Give again only those lines from the start of the entries through the line holding "namespace Sys2Proof", leaving them as they are.

────────────────

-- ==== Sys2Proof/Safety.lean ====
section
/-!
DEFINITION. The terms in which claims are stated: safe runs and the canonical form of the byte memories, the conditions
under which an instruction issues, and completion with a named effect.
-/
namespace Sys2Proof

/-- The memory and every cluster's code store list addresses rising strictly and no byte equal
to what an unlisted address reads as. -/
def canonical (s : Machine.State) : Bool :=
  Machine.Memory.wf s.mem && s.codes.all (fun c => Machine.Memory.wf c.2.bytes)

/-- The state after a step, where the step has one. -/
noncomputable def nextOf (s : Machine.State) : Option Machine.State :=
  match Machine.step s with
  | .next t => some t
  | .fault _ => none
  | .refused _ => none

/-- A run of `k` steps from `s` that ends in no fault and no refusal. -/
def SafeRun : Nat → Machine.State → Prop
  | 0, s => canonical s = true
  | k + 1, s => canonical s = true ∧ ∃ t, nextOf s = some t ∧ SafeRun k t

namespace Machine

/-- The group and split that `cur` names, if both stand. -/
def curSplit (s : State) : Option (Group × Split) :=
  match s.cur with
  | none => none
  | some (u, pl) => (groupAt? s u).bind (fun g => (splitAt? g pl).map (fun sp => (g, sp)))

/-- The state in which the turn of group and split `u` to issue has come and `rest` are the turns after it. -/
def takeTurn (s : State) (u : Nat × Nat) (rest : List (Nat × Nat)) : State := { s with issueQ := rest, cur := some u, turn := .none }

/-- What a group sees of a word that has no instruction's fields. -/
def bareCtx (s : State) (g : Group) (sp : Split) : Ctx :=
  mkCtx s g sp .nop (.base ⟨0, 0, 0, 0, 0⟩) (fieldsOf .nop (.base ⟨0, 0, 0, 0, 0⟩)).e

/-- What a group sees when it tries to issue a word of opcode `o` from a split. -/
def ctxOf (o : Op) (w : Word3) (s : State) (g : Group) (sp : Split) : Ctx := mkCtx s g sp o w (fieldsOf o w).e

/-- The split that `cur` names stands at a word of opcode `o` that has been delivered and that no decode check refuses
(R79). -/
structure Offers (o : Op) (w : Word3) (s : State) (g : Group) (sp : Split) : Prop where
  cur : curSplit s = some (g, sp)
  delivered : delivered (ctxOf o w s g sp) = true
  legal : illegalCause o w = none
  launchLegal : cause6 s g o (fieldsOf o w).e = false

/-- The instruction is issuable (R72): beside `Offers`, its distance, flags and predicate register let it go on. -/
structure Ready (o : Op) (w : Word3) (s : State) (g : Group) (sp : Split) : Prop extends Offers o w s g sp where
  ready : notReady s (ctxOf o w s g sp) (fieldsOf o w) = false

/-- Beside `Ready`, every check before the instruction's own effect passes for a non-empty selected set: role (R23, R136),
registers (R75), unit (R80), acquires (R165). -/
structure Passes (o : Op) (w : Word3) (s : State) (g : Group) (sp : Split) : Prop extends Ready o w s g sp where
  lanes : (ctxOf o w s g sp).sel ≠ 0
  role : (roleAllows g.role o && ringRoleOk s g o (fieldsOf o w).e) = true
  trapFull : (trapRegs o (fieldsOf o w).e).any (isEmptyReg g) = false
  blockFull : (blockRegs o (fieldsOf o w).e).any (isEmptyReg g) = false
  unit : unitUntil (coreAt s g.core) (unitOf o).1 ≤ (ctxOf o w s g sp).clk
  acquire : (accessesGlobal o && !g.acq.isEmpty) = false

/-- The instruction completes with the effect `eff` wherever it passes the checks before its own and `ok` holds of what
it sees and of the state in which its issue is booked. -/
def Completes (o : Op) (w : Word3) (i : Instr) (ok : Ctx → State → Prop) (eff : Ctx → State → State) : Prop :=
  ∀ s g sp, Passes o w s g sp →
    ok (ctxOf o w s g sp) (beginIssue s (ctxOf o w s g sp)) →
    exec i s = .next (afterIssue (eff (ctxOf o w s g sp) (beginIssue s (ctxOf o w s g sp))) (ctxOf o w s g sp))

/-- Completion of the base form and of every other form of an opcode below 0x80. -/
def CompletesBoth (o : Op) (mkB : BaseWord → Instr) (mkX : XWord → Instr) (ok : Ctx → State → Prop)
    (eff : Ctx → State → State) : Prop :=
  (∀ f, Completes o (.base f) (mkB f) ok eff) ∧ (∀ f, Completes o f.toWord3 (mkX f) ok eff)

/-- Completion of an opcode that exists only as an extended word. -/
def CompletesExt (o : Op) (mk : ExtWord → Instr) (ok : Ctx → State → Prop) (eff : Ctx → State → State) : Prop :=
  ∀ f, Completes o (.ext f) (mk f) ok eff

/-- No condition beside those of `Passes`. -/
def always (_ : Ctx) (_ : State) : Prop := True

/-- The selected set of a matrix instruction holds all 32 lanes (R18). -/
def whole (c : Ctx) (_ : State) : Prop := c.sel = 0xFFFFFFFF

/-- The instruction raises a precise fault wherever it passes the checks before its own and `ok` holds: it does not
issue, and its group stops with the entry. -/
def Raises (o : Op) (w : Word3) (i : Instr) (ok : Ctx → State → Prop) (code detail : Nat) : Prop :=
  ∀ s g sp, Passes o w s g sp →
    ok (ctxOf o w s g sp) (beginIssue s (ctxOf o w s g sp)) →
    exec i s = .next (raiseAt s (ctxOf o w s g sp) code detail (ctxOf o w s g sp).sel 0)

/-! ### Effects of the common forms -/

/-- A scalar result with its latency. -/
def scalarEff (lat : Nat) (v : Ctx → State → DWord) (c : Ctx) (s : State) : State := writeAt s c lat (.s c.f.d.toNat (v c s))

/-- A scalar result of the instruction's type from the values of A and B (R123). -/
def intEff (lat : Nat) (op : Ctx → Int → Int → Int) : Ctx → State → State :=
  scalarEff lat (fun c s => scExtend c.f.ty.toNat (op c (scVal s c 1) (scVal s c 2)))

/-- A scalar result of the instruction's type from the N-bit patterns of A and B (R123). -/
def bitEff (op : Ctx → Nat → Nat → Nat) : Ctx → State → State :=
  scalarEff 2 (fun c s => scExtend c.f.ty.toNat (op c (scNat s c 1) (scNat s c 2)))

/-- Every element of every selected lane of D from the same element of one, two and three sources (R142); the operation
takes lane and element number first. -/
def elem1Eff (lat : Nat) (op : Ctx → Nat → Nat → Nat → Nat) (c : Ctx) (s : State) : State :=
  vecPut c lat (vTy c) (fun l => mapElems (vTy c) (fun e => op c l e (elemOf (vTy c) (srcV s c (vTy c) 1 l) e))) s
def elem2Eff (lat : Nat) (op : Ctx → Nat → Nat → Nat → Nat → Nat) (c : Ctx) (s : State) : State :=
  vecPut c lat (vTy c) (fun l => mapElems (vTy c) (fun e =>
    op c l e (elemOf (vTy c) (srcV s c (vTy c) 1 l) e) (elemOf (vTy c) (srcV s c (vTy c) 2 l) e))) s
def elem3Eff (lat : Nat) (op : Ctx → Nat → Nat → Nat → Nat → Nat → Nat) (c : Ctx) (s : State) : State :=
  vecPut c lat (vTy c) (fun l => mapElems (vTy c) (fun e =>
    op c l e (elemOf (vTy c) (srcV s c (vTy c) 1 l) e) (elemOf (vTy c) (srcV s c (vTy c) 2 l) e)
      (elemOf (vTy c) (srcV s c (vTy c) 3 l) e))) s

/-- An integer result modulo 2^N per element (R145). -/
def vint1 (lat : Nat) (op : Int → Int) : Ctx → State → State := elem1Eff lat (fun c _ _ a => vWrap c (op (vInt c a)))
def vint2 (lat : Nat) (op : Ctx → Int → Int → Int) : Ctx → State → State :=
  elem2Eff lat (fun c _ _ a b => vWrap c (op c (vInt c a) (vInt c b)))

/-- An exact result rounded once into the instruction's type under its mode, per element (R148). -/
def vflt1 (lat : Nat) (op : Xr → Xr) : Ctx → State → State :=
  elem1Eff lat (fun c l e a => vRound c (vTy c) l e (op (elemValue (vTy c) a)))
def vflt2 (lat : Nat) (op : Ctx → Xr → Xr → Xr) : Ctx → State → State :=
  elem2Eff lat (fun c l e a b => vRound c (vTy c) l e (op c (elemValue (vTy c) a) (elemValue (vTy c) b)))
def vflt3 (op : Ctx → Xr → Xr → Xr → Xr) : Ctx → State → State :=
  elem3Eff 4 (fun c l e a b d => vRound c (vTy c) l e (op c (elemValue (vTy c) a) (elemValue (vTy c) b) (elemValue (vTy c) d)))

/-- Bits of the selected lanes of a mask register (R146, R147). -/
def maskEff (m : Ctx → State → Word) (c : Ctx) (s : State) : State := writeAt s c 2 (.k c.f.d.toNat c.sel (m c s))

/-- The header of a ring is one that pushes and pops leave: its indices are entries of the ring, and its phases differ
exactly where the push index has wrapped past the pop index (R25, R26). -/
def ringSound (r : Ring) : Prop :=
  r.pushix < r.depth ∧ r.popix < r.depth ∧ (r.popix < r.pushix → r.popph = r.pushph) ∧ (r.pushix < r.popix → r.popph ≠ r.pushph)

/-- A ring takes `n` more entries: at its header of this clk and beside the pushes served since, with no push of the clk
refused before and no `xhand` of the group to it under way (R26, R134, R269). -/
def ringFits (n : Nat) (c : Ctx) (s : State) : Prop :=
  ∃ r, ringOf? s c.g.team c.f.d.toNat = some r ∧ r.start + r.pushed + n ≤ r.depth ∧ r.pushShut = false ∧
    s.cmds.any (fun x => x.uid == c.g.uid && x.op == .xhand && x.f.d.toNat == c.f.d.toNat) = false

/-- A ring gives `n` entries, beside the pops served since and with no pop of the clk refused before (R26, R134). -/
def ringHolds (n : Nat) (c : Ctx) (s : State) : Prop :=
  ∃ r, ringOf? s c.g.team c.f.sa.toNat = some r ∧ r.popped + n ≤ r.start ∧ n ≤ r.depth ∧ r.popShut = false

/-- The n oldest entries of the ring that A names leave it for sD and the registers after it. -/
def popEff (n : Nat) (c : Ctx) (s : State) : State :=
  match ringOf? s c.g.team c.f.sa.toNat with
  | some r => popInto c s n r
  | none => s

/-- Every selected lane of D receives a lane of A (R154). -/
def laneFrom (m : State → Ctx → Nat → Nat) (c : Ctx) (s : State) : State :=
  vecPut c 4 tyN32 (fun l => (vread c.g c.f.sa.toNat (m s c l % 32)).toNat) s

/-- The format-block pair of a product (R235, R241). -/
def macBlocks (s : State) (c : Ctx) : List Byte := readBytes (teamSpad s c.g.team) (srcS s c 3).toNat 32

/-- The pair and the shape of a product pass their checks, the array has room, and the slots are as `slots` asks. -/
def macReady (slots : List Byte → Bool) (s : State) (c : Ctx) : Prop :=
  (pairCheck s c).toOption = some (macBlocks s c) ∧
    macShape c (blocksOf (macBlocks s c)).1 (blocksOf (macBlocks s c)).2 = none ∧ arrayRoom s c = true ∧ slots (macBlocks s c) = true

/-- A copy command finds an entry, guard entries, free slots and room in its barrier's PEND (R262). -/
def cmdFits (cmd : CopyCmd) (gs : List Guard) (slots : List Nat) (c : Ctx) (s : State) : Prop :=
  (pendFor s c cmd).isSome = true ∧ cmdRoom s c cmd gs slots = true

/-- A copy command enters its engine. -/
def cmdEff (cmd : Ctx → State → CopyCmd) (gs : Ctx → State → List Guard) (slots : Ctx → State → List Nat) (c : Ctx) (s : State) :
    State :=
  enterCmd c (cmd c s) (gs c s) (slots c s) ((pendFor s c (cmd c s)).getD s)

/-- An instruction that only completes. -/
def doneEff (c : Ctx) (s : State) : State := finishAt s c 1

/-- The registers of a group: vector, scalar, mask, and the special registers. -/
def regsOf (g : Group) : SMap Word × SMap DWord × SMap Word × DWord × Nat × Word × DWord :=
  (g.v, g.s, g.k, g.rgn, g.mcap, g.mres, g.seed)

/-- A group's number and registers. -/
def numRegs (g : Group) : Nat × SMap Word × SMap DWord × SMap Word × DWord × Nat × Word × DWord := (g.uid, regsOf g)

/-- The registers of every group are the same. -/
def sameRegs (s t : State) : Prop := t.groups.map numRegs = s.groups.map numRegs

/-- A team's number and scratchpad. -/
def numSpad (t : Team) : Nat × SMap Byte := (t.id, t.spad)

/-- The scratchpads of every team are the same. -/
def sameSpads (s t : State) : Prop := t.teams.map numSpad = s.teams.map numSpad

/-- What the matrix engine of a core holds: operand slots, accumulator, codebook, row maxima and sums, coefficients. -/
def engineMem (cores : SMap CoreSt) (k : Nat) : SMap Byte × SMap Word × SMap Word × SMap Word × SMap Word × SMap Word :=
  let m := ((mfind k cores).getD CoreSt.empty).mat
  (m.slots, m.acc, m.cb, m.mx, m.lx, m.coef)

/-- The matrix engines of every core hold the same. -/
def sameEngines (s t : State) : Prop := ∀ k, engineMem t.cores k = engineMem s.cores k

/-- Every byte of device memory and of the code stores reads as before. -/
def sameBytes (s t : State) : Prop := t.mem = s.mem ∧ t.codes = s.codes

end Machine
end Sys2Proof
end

────────────────

**Written reply**
-- ==== Sys2Proof/Safety.lean ====
section
/-!
DEFINITION. The terms in which claims are stated: safe runs and the canonical form of the byte memories, the conditions
under which an instruction issues, and completion with a named effect.
-/
namespace Sys2Proof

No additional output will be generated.